-------- Task material --------
@[simp] theorem readCons_parts (a0 : Nat) (s : State) :
    (readCons a0 s).boot = s.boot ∧ (readCons a0 s).benches.links = s.benches.links ∧
      (readCons a0 s).benches.packets = s.benches.packets ∧ (readCons a0 s).opr = s.opr ∧ (readCons a0 s).vid = s.vid ∧
      (readCons a0 s).red = s.red ∧ (readCons a0 s).pwr = s.pwr := by
  unfold readCons
  refine ⟨foldl_part (·.boot) (fun s a => ?_) _ _, foldl_part (·.benches.links) (fun s a => ?_) _ _, foldl_part (·.benches.packets) (fun s a => ?_) _ _, foldl_part (·.opr) (fun s a => ?_) _ _, foldl_part (·.vid) (fun s a => ?_) _ _, foldl_part (·.red) (fun s a => ?_) _ _, foldl_part (·.pwr) (fun s a => ?_) _ _⟩ <;> (repeat' split) <;> simp

@[simp] theorem holdRing_parts (a0 : Nat) (a1 : Nat) (s : State) :
    (holdRing a0 a1 s).nv = s.nv ∧ (holdRing a0 a1 s).boot = s.boot ∧ (holdRing a0 a1 s).mem = s.mem ∧ (holdRing a0 a1 s).gau = s.gau ∧
      (holdRing a0 a1 s).benches = s.benches ∧ (holdRing a0 a1 s).opr = s.opr ∧ (holdRing a0 a1 s).vid = s.vid ∧
      (holdRing a0 a1 s).red = s.red ∧ (holdRing a0 a1 s).pwr = s.pwr := by
  simp only [holdRing]
  (repeat' split) <;> simp

@[simp] theorem heldFinals_parts (a0 : Nat) (s : State) :
    (heldFinals a0 s).nv = s.nv ∧ (heldFinals a0 s).boot = s.boot ∧ (heldFinals a0 s).mem = s.mem ∧ (heldFinals a0 s).gau = s.gau ∧
      (heldFinals a0 s).benches = s.benches ∧ (heldFinals a0 s).serve = s.serve ∧ (heldFinals a0 s).opr = s.opr ∧
      (heldFinals a0 s).vid = s.vid ∧ (heldFinals a0 s).red = s.red ∧ (heldFinals a0 s).pwr = s.pwr := by
  unfold heldFinals
  (try dsimp only)
  refine ⟨?_, ?_, ?_, ?_, ?_, ?_, ?_, ?_, ?_, ?_⟩
  · exact foldl_nv (fun s a => by (try dsimp only); (repeat' split) <;> simp) _ _
  · exact foldl_boot (fun s a => by (try dsimp only); (repeat' split) <;> simp) _ _
  · exact foldl_mem (fun s a => by (try dsimp only); (repeat' split) <;> simp) _ _
  · exact foldl_gau (fun s a => by (try dsimp only); (repeat' split) <;> simp) _ _
  · exact foldl_benches (fun s a => by (try dsimp only); (repeat' split) <;> simp) _ _
  · exact foldl_serve (fun s a => by (try dsimp only); (repeat' split) <;> simp) _ _
  · exact foldl_opr (fun s a => by (try dsimp only); (repeat' split) <;> simp) _ _
  · exact foldl_vid (fun s a => by (try dsimp only); (repeat' split) <;> simp) _ _
  · exact foldl_red (fun s a => by (try dsimp only); (repeat' split) <;> simp) _ _
  · exact foldl_pwr (fun s a => by (try dsimp only); (repeat' split) <;> simp) _ _

@[simp] theorem evictRequest_parts (a0 : Nat) (a1 : Nat) (a2 : Nat) (s : State) :
    (evictRequest a0 a1 a2 s).boot = s.boot ∧ (evictRequest a0 a1 a2 s).benches.links = s.benches.links ∧
      (evictRequest a0 a1 a2 s).benches.packets = s.benches.packets ∧ (evictRequest a0 a1 a2 s).opr = s.opr ∧
      (evictRequest a0 a1 a2 s).vid = s.vid ∧ (evictRequest a0 a1 a2 s).red = s.red ∧ (evictRequest a0 a1 a2 s).pwr = s.pwr := by
  simp [evictRequest]

@[simp] theorem secureEvicting_parts (a0 : Nat) (a1 : Nat) (a2 : Nat) (a3 : Bool) (a4 : Nat) (s : State) :
    (secureEvicting a0 a1 a2 a3 a4 s).2.boot = s.boot ∧ (secureEvicting a0 a1 a2 a3 a4 s).2.benches.links = s.benches.links ∧
      (secureEvicting a0 a1 a2 a3 a4 s).2.benches.packets = s.benches.packets ∧
      (secureEvicting a0 a1 a2 a3 a4 s).2.opr = s.opr ∧ (secureEvicting a0 a1 a2 a3 a4 s).2.vid = s.vid ∧
      (secureEvicting a0 a1 a2 a3 a4 s).2.red = s.red ∧ (secureEvicting a0 a1 a2 a3 a4 s).2.pwr = s.pwr := by
  induction a4 generalizing s with
  | zero => simp [secureEvicting]
  | succ n ih =>
    simp only [secureEvicting]
    split
    · next e => have := securePages_parts e; simp_all
    · (repeat' split) <;> simp [ih]

@[simp] theorem parkRequest_parts (a0 : Nat) (a1 : Nat) (s : State) :
    (parkRequest a0 a1 s).nv = s.nv ∧ (parkRequest a0 a1 s).boot = s.boot ∧ (parkRequest a0 a1 s).mem = s.mem ∧
      (parkRequest a0 a1 s).gau = s.gau ∧ (parkRequest a0 a1 s).benches = s.benches ∧ (parkRequest a0 a1 s).opr = s.opr ∧
      (parkRequest a0 a1 s).vid = s.vid ∧ (parkRequest a0 a1 s).red = s.red ∧ (parkRequest a0 a1 s).pwr = s.pwr := by
  simp [parkRequest]

@[simp] theorem secureRequest_parts (a0 : Nat) (a1 : Nat) (s : State) :
    (secureRequest a0 a1 s).boot = s.boot ∧ (secureRequest a0 a1 s).benches.links = s.benches.links ∧
      (secureRequest a0 a1 s).benches.packets = s.benches.packets ∧ (secureRequest a0 a1 s).opr = s.opr ∧
      (secureRequest a0 a1 s).vid = s.vid ∧ (secureRequest a0 a1 s).red = s.red ∧ (secureRequest a0 a1 s).pwr = s.pwr := by
  simp [secureRequest]

@[simp] theorem parkOrReturn_parts (a0 : Nat) (a1 : Nat) (s : State) :
    (parkOrReturn a0 a1 s).nv = s.nv ∧ (parkOrReturn a0 a1 s).boot = s.boot ∧ (parkOrReturn a0 a1 s).mem = s.mem ∧
      (parkOrReturn a0 a1 s).gau = s.gau ∧ (parkOrReturn a0 a1 s).benches = s.benches ∧ (parkOrReturn a0 a1 s).opr = s.opr ∧
      (parkOrReturn a0 a1 s).vid = s.vid ∧ (parkOrReturn a0 a1 s).red = s.red ∧ (parkOrReturn a0 a1 s).pwr = s.pwr := by
  simp [parkOrReturn]

@[simp] theorem startAdmitted_parts (a0 : Nat) (a1 : Nat) (s : State) :
    (startAdmitted a0 a1 s).boot = s.boot ∧ (startAdmitted a0 a1 s).benches.links = s.benches.links ∧
      (startAdmitted a0 a1 s).benches.packets = s.benches.packets ∧ (startAdmitted a0 a1 s).opr = s.opr ∧
      (startAdmitted a0 a1 s).vid = s.vid ∧ (startAdmitted a0 a1 s).red = s.red ∧ (startAdmitted a0 a1 s).pwr = s.pwr := by
  unfold startAdmitted
  dsimp only
  (repeat' split) <;> first | (simp; done) | (next e => have := securePages_parts e; simp_all)

@[simp] theorem lookAhead_parts (a0 : Nat) (a1 : Nat) (s : State) :
    (lookAhead a0 a1 s).boot = s.boot ∧ (lookAhead a0 a1 s).benches.links = s.benches.links ∧
      (lookAhead a0 a1 s).benches.packets = s.benches.packets ∧ (lookAhead a0 a1 s).opr = s.opr ∧
      (lookAhead a0 a1 s).vid = s.vid ∧ (lookAhead a0 a1 s).red = s.red ∧ (lookAhead a0 a1 s).pwr = s.pwr := by
  unfold lookAhead
  dsimp only
  (repeat' split) <;> first | (simp; done) | (next e => have := securePages_parts e; simp_all)

@[simp] theorem markStarved_parts (a0 : Nat) (a1 : Nat) (s : State) :
    (markStarved a0 a1 s).nv = s.nv ∧ (markStarved a0 a1 s).boot = s.boot ∧ (markStarved a0 a1 s).mem = s.mem ∧
      (markStarved a0 a1 s).gau = s.gau ∧ (markStarved a0 a1 s).benches = s.benches ∧ (markStarved a0 a1 s).opr = s.opr ∧
      (markStarved a0 a1 s).vid = s.vid ∧ (markStarved a0 a1 s).red = s.red ∧ (markStarved a0 a1 s).pwr = s.pwr := by
  simp [markStarved]

@[simp] theorem haltPool_parts (a0 : Nat) (s : State) :
    (haltPool a0 s).boot = s.boot ∧ (haltPool a0 s).benches.links = s.benches.links ∧
      (haltPool a0 s).benches.packets = s.benches.packets ∧ (haltPool a0 s).opr = s.opr ∧ (haltPool a0 s).vid = s.vid ∧
      (haltPool a0 s).red = s.red ∧ (haltPool a0 s).pwr = s.pwr := by
  simp [haltPool]

@[simp] theorem checkPool_parts (a0 : Nat) (s : State) :
    (checkPool a0 s).boot = s.boot ∧ (checkPool a0 s).benches.links = s.benches.links ∧
      (checkPool a0 s).benches.packets = s.benches.packets ∧ (checkPool a0 s).opr = s.opr ∧ (checkPool a0 s).vid = s.vid ∧
      (checkPool a0 s).red = s.red ∧ (checkPool a0 s).pwr = s.pwr := by
  simp [checkPool]

@[simp] theorem writeTails_parts (a0 : Nat) (a1 : List (Nat × Nat × Nat × Nat)) (s : State) :
    (writeTails a0 a1 s).nv = s.nv ∧ (writeTails a0 a1 s).boot = s.boot ∧ (writeTails a0 a1 s).mem = s.mem ∧
      (writeTails a0 a1 s).gau = s.gau ∧ (writeTails a0 a1 s).benches.links = s.benches.links ∧
      (writeTails a0 a1 s).benches.packets = s.benches.packets ∧ (writeTails a0 a1 s).serve = s.serve ∧
      (writeTails a0 a1 s).opr = s.opr ∧ (writeTails a0 a1 s).vid = s.vid ∧ (writeTails a0 a1 s).red = s.red ∧
      (writeTails a0 a1 s).pwr = s.pwr := by
  simp [writeTails]

@[simp] theorem launchNext_parts (a0 : Nat) (s : State) :
    (launchNext a0 s).nv = s.nv ∧ (launchNext a0 s).boot = s.boot ∧ (launchNext a0 s).mem = s.mem ∧ (launchNext a0 s).gau = s.gau ∧
      (launchNext a0 s).benches.links = s.benches.links ∧ (launchNext a0 s).benches.packets = s.benches.packets ∧
      (launchNext a0 s).opr = s.opr ∧ (launchNext a0 s).vid = s.vid ∧ (launchNext a0 s).red = s.red ∧ (launchNext a0 s).pwr = s.pwr := by
  simp only [launchNext]
  (repeat' split) <;> simp

@[simp] theorem prepareStep_parts (a0 : Nat) (a1 : StepKind) (a2 : Nat) (a3 : Nat) (a4 : Nat) (a5 : List (Nat × Nat)) (s : State) :
    (prepareStep a0 a1 a2 a3 a4 a5 s).2.boot = s.boot ∧ (prepareStep a0 a1 a2 a3 a4 a5 s).2.benches.links = s.benches.links ∧
      (prepareStep a0 a1 a2 a3 a4 a5 s).2.benches.packets = s.benches.packets ∧
      (prepareStep a0 a1 a2 a3 a4 a5 s).2.serve = s.serve ∧ (prepareStep a0 a1 a2 a3 a4 a5 s).2.opr = s.opr ∧
      (prepareStep a0 a1 a2 a3 a4 a5 s).2.vid = s.vid ∧ (prepareStep a0 a1 a2 a3 a4 a5 s).2.red = s.red ∧
      (prepareStep a0 a1 a2 a3 a4 a5 s).2.pwr = s.pwr := by
  simp only [prepareStep]
  (repeat' split) <;> simp

@[simp] theorem planStep_decodeStep_parts (a0 : Nat) (a1 : List (Nat × Request)) (s : State) :
    (planStep.decodeStep a0 a1 s).2.boot = s.boot ∧ (planStep.decodeStep a0 a1 s).2.benches.links = s.benches.links ∧
      (planStep.decodeStep a0 a1 s).2.benches.packets = s.benches.packets ∧ (planStep.decodeStep a0 a1 s).2.serve = s.serve ∧
      (planStep.decodeStep a0 a1 s).2.opr = s.opr ∧ (planStep.decodeStep a0 a1 s).2.vid = s.vid ∧
      (planStep.decodeStep a0 a1 s).2.red = s.red ∧ (planStep.decodeStep a0 a1 s).2.pwr = s.pwr := by
  simp only [planStep.decodeStep]
  (repeat' split) <;> simp

@[simp] theorem planStep_parts (a0 : Nat) (s : State) :
    (planStep a0 s).2.boot = s.boot ∧ (planStep a0 s).2.benches.links = s.benches.links ∧
      (planStep a0 s).2.benches.packets = s.benches.packets ∧ (planStep a0 s).2.serve = s.serve ∧
      (planStep a0 s).2.opr = s.opr ∧ (planStep a0 s).2.vid = s.vid ∧ (planStep a0 s).2.red = s.red ∧
      (planStep a0 s).2.pwr = s.pwr := by
  simp only [planStep]
  (repeat' split) <;> simp

@[simp] theorem startPlanned_parts (a0 : Nat) (a1 : Option Step) (s : State) :
    (startPlanned a0 a1 s).nv = s.nv ∧ (startPlanned a0 a1 s).boot = s.boot ∧ (startPlanned a0 a1 s).mem = s.mem ∧
      (startPlanned a0 a1 s).gau = s.gau ∧ (startPlanned a0 a1 s).benches.links = s.benches.links ∧
      (startPlanned a0 a1 s).benches.packets = s.benches.packets ∧ (startPlanned a0 a1 s).opr = s.opr ∧
      (startPlanned a0 a1 s).vid = s.vid ∧ (startPlanned a0 a1 s).red = s.red ∧ (startPlanned a0 a1 s).pwr = s.pwr := by
  simp only [startPlanned]
  (repeat' split) <;> simp

@[simp] theorem chooseStep_parts (a0 : Nat) (s : State) :
    (chooseStep a0 s).boot = s.boot ∧ (chooseStep a0 s).benches.links = s.benches.links ∧
      (chooseStep a0 s).benches.packets = s.benches.packets ∧ (chooseStep a0 s).opr = s.opr ∧ (chooseStep a0 s).vid = s.vid ∧
      (chooseStep a0 s).red = s.red ∧ (chooseStep a0 s).pwr = s.pwr := by
  simp only [chooseStep]
  (repeat' split) <;> simp

@[simp] theorem retryHeld_parts (a0 : Nat) (s : State) :
    (retryHeld a0 s).nv = s.nv ∧ (retryHeld a0 s).boot = s.boot ∧ (retryHeld a0 s).mem = s.mem ∧ (retryHeld a0 s).gau = s.gau ∧
      (retryHeld a0 s).benches = s.benches ∧ (retryHeld a0 s).serve = s.serve ∧ (retryHeld a0 s).opr = s.opr ∧
      (retryHeld a0 s).vid = s.vid ∧ (retryHeld a0 s).red = s.red ∧ (retryHeld a0 s).pwr = s.pwr := by
  simp [retryHeld]

@[simp] theorem boundary_atBoundary_parts (a0 : Nat) (a1 : List (Nat × Nat × Nat × Nat)) (s : State) :
    (boundary.atBoundary a0 a1 s).boot = s.boot ∧ (boundary.atBoundary a0 a1 s).benches.links = s.benches.links ∧
      (boundary.atBoundary a0 a1 s).benches.packets = s.benches.packets ∧ (boundary.atBoundary a0 a1 s).opr = s.opr ∧
      (boundary.atBoundary a0 a1 s).vid = s.vid ∧ (boundary.atBoundary a0 a1 s).pwr = s.pwr := by
  simp [boundary.atBoundary]

@[simp] theorem boundary_parts (a0 : Nat) (a1 : List (Nat × Nat × Nat × Nat)) (s : State) :
    (boundary a0 a1 s).boot = s.boot ∧ (boundary a0 a1 s).benches.links = s.benches.links ∧
      (boundary a0 a1 s).benches.packets = s.benches.packets ∧ (boundary a0 a1 s).opr = s.opr := by
  simp [boundary]

@[simp] theorem tdiError_parts (a0 : Nat) (s : State) :
    (tdiError a0 s).boot = s.boot ∧ (tdiError a0 s).benches.links = s.benches.links ∧
      (tdiError a0 s).benches.packets = s.benches.packets ∧ (tdiError a0 s).opr = s.opr ∧ (tdiError a0 s).vid = s.vid ∧
      (tdiError a0 s).red = s.red ∧ (tdiError a0 s).pwr = s.pwr := by
  simp [tdiError]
--------
#### Required action:
Return, with no change at all, every line in the entries above from the line containing "theorem startAdmitted_parts (a0" through the line containing "theorem haltPool_parts (a0".

#### Response to this exercise:
@[simp] theorem startAdmitted_parts (a0 : Nat) (a1 : Nat) (s : State) :
    (startAdmitted a0 a1 s).boot = s.boot ∧ (startAdmitted a0 a1 s).benches.links = s.benches.links ∧
      (startAdmitted a0 a1 s).benches.packets = s.benches.packets ∧ (startAdmitted a0 a1 s).opr = s.opr ∧
      (startAdmitted a0 a1 s).vid = s.vid ∧ (startAdmitted a0 a1 s).red = s.red ∧ (startAdmitted a0 a1 s).pwr = s.pwr := by
  unfold startAdmitted
  dsimp only
  (repeat' split) <;> first | (simp; done) | (next e => have := securePages_parts e; simp_all)

@[simp] theorem lookAhead_parts (a0 : Nat) (a1 : Nat) (s : State) :
    (lookAhead a0 a1 s).boot = s.boot ∧ (lookAhead a0 a1 s).benches.links = s.benches.links ∧
      (lookAhead a0 a1 s).benches.packets = s.benches.packets ∧ (lookAhead a0 a1 s).opr = s.opr ∧
      (lookAhead a0 a1 s).vid = s.vid ∧ (lookAhead a0 a1 s).red = s.red ∧ (lookAhead a0 a1 s).pwr = s.pwr := by
  unfold lookAhead
  dsimp only
  (repeat' split) <;> first | (simp; done) | (next e => have := securePages_parts e; simp_all)

@[simp] theorem markStarved_parts (a0 : Nat) (a1 : Nat) (s : State) :
    (markStarved a0 a1 s).nv = s.nv ∧ (markStarved a0 a1 s).boot = s.boot ∧ (markStarved a0 a1 s).mem = s.mem ∧
      (markStarved a0 a1 s).gau = s.gau ∧ (markStarved a0 a1 s).benches = s.benches ∧ (markStarved a0 a1 s).opr = s.opr ∧
      (markStarved a0 a1 s).vid = s.vid ∧ (markStarved a0 a1 s).red = s.red ∧ (markStarved a0 a1 s).pwr = s.pwr := by
  simp [markStarved]

@[simp] theorem haltPool_parts (a0 : Nat) (s : State) :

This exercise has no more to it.